- **WHAT TO DO**
Your answer must consist solely of the lines from the start of the entries below through the line with "program that passes", unchanged.
::: GIVEN INFORMATION :::
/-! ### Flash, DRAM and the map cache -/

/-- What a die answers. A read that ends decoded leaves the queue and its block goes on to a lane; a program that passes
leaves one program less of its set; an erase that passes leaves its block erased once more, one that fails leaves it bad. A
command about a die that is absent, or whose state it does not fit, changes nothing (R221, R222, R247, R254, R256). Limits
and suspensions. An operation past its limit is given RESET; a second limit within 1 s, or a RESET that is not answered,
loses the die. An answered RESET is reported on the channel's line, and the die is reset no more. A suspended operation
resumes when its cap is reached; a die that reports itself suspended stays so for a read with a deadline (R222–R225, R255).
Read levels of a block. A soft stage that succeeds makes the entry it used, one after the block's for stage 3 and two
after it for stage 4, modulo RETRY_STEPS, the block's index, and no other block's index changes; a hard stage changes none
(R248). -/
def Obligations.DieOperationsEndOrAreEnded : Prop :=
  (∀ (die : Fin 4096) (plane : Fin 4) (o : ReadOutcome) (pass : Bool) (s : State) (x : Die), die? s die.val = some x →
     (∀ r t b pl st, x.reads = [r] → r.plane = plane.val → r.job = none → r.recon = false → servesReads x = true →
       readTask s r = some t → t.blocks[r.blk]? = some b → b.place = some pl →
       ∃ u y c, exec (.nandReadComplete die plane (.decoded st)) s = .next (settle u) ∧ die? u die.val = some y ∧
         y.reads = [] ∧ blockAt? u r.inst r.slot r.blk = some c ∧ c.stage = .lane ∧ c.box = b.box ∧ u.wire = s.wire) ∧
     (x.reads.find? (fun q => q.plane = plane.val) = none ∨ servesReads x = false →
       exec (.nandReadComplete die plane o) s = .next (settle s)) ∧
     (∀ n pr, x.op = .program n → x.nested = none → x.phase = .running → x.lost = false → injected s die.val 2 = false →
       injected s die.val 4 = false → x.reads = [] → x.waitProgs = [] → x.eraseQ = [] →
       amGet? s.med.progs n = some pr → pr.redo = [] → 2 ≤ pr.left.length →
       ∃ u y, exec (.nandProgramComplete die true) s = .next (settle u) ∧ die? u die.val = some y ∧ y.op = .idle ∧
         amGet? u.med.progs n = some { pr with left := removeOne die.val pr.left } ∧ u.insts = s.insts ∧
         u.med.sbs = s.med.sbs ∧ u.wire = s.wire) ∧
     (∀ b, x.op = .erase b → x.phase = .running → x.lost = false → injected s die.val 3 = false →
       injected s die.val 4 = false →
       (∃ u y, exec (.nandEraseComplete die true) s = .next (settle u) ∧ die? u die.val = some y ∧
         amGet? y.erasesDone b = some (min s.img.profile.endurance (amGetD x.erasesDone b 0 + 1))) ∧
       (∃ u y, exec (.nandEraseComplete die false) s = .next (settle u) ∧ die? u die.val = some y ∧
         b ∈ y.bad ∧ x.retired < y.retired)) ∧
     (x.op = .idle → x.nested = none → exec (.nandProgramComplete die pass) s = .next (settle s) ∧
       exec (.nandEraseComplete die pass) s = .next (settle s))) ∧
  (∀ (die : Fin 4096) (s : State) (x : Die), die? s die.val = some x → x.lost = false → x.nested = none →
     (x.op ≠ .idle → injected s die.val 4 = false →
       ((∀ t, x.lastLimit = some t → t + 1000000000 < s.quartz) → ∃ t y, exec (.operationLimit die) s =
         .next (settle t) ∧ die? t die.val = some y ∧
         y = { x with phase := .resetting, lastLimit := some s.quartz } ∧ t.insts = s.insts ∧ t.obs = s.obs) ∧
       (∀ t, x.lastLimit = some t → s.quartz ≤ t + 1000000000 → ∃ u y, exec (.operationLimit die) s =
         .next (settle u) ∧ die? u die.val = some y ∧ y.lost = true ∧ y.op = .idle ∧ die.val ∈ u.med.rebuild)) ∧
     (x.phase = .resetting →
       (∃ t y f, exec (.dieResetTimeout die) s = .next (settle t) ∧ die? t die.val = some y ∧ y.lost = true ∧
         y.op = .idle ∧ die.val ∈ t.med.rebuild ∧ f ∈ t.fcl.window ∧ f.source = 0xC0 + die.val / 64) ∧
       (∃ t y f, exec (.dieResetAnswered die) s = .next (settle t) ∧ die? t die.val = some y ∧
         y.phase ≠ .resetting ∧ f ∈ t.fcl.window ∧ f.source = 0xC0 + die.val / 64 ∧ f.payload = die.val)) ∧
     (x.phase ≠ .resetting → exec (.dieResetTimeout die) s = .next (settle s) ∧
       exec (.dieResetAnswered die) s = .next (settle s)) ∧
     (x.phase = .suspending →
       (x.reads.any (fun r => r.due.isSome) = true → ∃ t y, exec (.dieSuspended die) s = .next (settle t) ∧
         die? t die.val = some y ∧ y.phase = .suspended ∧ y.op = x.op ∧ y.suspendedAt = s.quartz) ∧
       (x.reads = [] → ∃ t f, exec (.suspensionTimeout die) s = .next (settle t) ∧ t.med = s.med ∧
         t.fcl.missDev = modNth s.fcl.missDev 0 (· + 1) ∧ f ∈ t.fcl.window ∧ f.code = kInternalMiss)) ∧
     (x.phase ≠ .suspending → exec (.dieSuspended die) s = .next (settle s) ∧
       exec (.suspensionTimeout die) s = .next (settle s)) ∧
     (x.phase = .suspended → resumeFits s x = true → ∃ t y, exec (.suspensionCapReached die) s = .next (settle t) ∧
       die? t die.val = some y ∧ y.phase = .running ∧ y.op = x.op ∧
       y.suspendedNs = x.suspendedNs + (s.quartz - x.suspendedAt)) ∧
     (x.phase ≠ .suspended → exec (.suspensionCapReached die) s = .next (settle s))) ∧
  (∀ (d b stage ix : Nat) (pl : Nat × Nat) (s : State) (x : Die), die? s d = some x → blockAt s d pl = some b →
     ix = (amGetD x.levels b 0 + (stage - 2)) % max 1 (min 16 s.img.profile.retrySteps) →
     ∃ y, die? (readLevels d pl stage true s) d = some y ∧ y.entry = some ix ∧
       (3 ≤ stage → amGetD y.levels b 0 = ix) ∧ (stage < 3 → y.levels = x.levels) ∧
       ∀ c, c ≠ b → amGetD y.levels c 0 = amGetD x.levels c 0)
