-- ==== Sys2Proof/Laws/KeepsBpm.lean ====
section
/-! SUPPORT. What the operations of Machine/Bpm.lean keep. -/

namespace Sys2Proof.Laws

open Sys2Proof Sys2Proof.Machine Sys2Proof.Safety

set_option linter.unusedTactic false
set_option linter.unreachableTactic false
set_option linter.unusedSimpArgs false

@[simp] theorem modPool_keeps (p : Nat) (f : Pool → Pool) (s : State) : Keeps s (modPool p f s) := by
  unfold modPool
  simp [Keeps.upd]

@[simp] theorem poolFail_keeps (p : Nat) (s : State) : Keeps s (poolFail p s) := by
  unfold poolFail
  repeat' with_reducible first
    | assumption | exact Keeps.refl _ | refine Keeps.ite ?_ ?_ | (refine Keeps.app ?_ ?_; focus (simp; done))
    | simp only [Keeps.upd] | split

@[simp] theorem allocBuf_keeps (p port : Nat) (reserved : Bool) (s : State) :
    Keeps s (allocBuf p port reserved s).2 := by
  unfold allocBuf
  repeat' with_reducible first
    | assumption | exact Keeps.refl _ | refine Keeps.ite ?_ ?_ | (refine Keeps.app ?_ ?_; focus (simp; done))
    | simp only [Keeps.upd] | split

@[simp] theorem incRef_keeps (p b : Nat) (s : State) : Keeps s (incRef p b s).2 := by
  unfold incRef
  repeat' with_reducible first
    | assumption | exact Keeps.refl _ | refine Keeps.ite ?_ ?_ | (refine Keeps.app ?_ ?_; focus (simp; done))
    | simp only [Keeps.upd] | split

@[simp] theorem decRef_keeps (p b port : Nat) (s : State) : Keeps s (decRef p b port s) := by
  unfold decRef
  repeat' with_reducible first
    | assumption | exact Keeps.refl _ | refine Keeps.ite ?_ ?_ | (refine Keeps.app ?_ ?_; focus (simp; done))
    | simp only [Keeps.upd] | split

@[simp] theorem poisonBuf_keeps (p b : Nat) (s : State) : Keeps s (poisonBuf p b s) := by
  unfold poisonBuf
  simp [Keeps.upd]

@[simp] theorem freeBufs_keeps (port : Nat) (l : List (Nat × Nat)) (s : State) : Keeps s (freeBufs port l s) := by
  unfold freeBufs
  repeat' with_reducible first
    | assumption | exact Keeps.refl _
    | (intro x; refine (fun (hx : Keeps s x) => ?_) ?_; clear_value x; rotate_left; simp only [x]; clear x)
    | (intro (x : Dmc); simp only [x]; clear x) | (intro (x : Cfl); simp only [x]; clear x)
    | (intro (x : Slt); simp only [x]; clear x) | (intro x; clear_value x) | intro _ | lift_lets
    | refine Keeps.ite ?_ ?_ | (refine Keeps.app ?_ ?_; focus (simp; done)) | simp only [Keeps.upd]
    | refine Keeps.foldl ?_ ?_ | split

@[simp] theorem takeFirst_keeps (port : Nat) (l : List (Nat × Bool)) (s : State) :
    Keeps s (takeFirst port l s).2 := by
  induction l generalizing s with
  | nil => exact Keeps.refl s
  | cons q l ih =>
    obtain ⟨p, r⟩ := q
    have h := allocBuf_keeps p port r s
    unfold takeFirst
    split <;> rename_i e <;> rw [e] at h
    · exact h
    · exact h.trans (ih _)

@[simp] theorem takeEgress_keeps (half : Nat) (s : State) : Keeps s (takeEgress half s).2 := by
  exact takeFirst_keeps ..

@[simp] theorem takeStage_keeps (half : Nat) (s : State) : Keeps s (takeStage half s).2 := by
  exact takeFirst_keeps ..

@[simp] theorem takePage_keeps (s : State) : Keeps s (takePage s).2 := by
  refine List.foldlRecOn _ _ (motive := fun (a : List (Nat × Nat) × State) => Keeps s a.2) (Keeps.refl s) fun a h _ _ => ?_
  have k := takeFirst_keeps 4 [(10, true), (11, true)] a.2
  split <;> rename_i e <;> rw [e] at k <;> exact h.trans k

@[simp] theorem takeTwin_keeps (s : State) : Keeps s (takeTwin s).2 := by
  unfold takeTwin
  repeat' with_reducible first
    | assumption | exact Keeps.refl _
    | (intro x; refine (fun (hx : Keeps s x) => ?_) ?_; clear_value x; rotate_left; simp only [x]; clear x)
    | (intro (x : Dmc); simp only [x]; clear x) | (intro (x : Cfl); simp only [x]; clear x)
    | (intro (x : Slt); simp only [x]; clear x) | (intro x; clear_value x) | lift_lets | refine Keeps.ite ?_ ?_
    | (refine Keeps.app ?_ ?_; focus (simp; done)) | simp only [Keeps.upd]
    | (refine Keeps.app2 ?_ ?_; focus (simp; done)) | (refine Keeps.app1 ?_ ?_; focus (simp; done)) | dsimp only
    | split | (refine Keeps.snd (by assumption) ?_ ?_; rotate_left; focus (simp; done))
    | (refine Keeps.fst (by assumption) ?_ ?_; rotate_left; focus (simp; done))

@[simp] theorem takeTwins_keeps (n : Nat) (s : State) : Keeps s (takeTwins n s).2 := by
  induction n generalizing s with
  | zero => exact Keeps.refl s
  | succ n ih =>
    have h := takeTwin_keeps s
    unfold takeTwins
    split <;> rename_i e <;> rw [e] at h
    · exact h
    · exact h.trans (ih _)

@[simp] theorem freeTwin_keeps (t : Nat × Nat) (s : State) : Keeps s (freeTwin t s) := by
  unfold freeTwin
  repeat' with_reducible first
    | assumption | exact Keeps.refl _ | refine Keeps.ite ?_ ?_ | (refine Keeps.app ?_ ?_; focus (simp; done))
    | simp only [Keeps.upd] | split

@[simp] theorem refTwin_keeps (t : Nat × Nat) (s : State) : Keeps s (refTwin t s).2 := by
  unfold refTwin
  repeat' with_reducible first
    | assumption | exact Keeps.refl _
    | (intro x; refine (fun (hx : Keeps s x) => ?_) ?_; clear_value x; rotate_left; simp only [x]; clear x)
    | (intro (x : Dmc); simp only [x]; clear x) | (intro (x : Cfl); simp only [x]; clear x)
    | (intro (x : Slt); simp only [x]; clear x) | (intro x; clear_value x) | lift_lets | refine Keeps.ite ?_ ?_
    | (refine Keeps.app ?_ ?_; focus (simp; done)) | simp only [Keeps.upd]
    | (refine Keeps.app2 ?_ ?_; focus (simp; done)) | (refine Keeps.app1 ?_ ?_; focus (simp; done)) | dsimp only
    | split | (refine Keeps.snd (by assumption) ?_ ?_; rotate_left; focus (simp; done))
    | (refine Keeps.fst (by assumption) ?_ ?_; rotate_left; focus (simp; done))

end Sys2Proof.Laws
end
:::
- **SOLUTION FOR THIS PROBLEM**
/-! ### Flash, DRAM and the map cache -/

/-- What a die answers. A read that ends decoded leaves the queue and its block goes on to a lane; a program that passes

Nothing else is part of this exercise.